> RECORDS FOR THIS TASK:
@[simp] theorem State.setMode_supplied (s : State) (v) : (s.setMode v).supplied = s.supplied := rfl
@[simp] theorem State.setMode_resetHeld (s : State) (v) : (s.setMode v).resetHeld = s.resetHeld := rfl
@[simp] theorem State.setMode_clock (s : State) (v) : (s.setMode v).clock = s.clock := rfl
@[simp] theorem State.setMode_mode (s : State) (v) : (s.setMode v).mode = v := rfl
@[simp] theorem State.setMode_schedule (s : State) (v) : (s.setMode v).schedule = s.schedule := rfl
@[simp] theorem State.setMode_settings (s : State) (v) : (s.setMode v).settings = s.settings := rfl
@[simp] theorem State.setMode_ports (s : State) (v) : (s.setMode v).ports = s.ports := rfl
@[simp] theorem State.setMode_addresses (s : State) (v) : (s.setMode v).addresses = s.addresses := rfl
@[simp] theorem State.setMode_handed (s : State) (v) : (s.setMode v).handed = s.handed := rfl
@[simp] theorem State.setMode_pool (s : State) (v) : (s.setMode v).pool = s.pool := rfl
@[simp] theorem State.setMode_items (s : State) (v) : (s.setMode v).items = s.items := rfl
@[simp] theorem State.setMode_tills (s : State) (v) : (s.setMode v).tills = s.tills := rfl
@[simp] theorem State.setMode_priceErrors (s : State) (v) : (s.setMode v).priceErrors = s.priceErrors := rfl
@[simp] theorem State.setMode_load (s : State) (v) : (s.setMode v).load = s.load := rfl
@[simp] theorem State.setMode_journal (s : State) (v) : (s.setMode v).journal = s.journal := rfl
@[simp] theorem State.setMode_labels (s : State) (v) : (s.setMode v).labels = s.labels := rfl
@[simp] theorem State.setMode_links (s : State) (v) : (s.setMode v).links = s.links := rfl
@[simp] theorem State.setMode_pacer (s : State) (v) : (s.setMode v).pacer = s.pacer := rfl
@[simp] theorem State.setMode_batch (s : State) (v) : (s.setMode v).batch = s.batch := rfl
@[simp] theorem State.setMode_lastVerdict (s : State) (v) : (s.setMode v).lastVerdict = s.lastVerdict := rfl
@[simp] theorem State.setMode_session (s : State) (v) : (s.setMode v).session = s.session := rfl
@[simp] theorem State.setMode_guests (s : State) (v) : (s.setMode v).guests = s.guests := rfl
@[simp] theorem State.setMode_management (s : State) (v) : (s.setMode v).management = s.management := rfl
@[simp] theorem State.setMode_beaconPulses (s : State) (v) : (s.setMode v).beaconPulses = s.beaconPulses := rfl
@[simp] theorem State.setMode_freeUsed (s : State) (v) : (s.setMode v).freeUsed = s.freeUsed := rfl
@[simp] theorem State.setMode_pending (s : State) (v) : (s.setMode v).pending = s.pending := rfl

@[simp] theorem State.setSchedule_supplied (s : State) (v) : (s.setSchedule v).supplied = s.supplied := rfl
@[simp] theorem State.setSchedule_resetHeld (s : State) (v) : (s.setSchedule v).resetHeld = s.resetHeld := rfl
@[simp] theorem State.setSchedule_clock (s : State) (v) : (s.setSchedule v).clock = s.clock := rfl
@[simp] theorem State.setSchedule_mode (s : State) (v) : (s.setSchedule v).mode = s.mode := rfl
@[simp] theorem State.setSchedule_schedule (s : State) (v) : (s.setSchedule v).schedule = v := rfl
@[simp] theorem State.setSchedule_settings (s : State) (v) : (s.setSchedule v).settings = s.settings := rfl
@[simp] theorem State.setSchedule_ports (s : State) (v) : (s.setSchedule v).ports = s.ports := rfl
@[simp] theorem State.setSchedule_addresses (s : State) (v) : (s.setSchedule v).addresses = s.addresses := rfl
@[simp] theorem State.setSchedule_handed (s : State) (v) : (s.setSchedule v).handed = s.handed := rfl
@[simp] theorem State.setSchedule_pool (s : State) (v) : (s.setSchedule v).pool = s.pool := rfl
@[simp] theorem State.setSchedule_items (s : State) (v) : (s.setSchedule v).items = s.items := rfl
@[simp] theorem State.setSchedule_tills (s : State) (v) : (s.setSchedule v).tills = s.tills := rfl
@[simp] theorem State.setSchedule_priceErrors (s : State) (v) : (s.setSchedule v).priceErrors = s.priceErrors := rfl
@[simp] theorem State.setSchedule_load (s : State) (v) : (s.setSchedule v).load = s.load := rfl
@[simp] theorem State.setSchedule_journal (s : State) (v) : (s.setSchedule v).journal = s.journal := rfl
@[simp] theorem State.setSchedule_labels (s : State) (v) : (s.setSchedule v).labels = s.labels := rfl
@[simp] theorem State.setSchedule_links (s : State) (v) : (s.setSchedule v).links = s.links := rfl
@[simp] theorem State.setSchedule_pacer (s : State) (v) : (s.setSchedule v).pacer = s.pacer := rfl
@[simp] theorem State.setSchedule_batch (s : State) (v) : (s.setSchedule v).batch = s.batch := rfl
@[simp] theorem State.setSchedule_lastVerdict (s : State) (v) : (s.setSchedule v).lastVerdict = s.lastVerdict := rfl
@[simp] theorem State.setSchedule_session (s : State) (v) : (s.setSchedule v).session = s.session := rfl
@[simp] theorem State.setSchedule_guests (s : State) (v) : (s.setSchedule v).guests = s.guests := rfl
@[simp] theorem State.setSchedule_management (s : State) (v) : (s.setSchedule v).management = s.management := rfl
@[simp] theorem State.setSchedule_beaconPulses (s : State) (v) : (s.setSchedule v).beaconPulses = s.beaconPulses := rfl
@[simp] theorem State.setSchedule_freeUsed (s : State) (v) : (s.setSchedule v).freeUsed = s.freeUsed := rfl
@[simp] theorem State.setSchedule_pending (s : State) (v) : (s.setSchedule v).pending = s.pending := rfl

> TASK STATEMENT:
In the listing above, find each line with the word "labels" and copy it out.

> SOLUTION FOR THIS PROBLEM:
@[simp] theorem State.setMode_labels (s : State) (v) : (s.setMode v).labels = s.labels := rfl
@[simp] theorem State.setSchedule_labels (s : State) (v) : (s.setSchedule v).labels = s.labels := rfl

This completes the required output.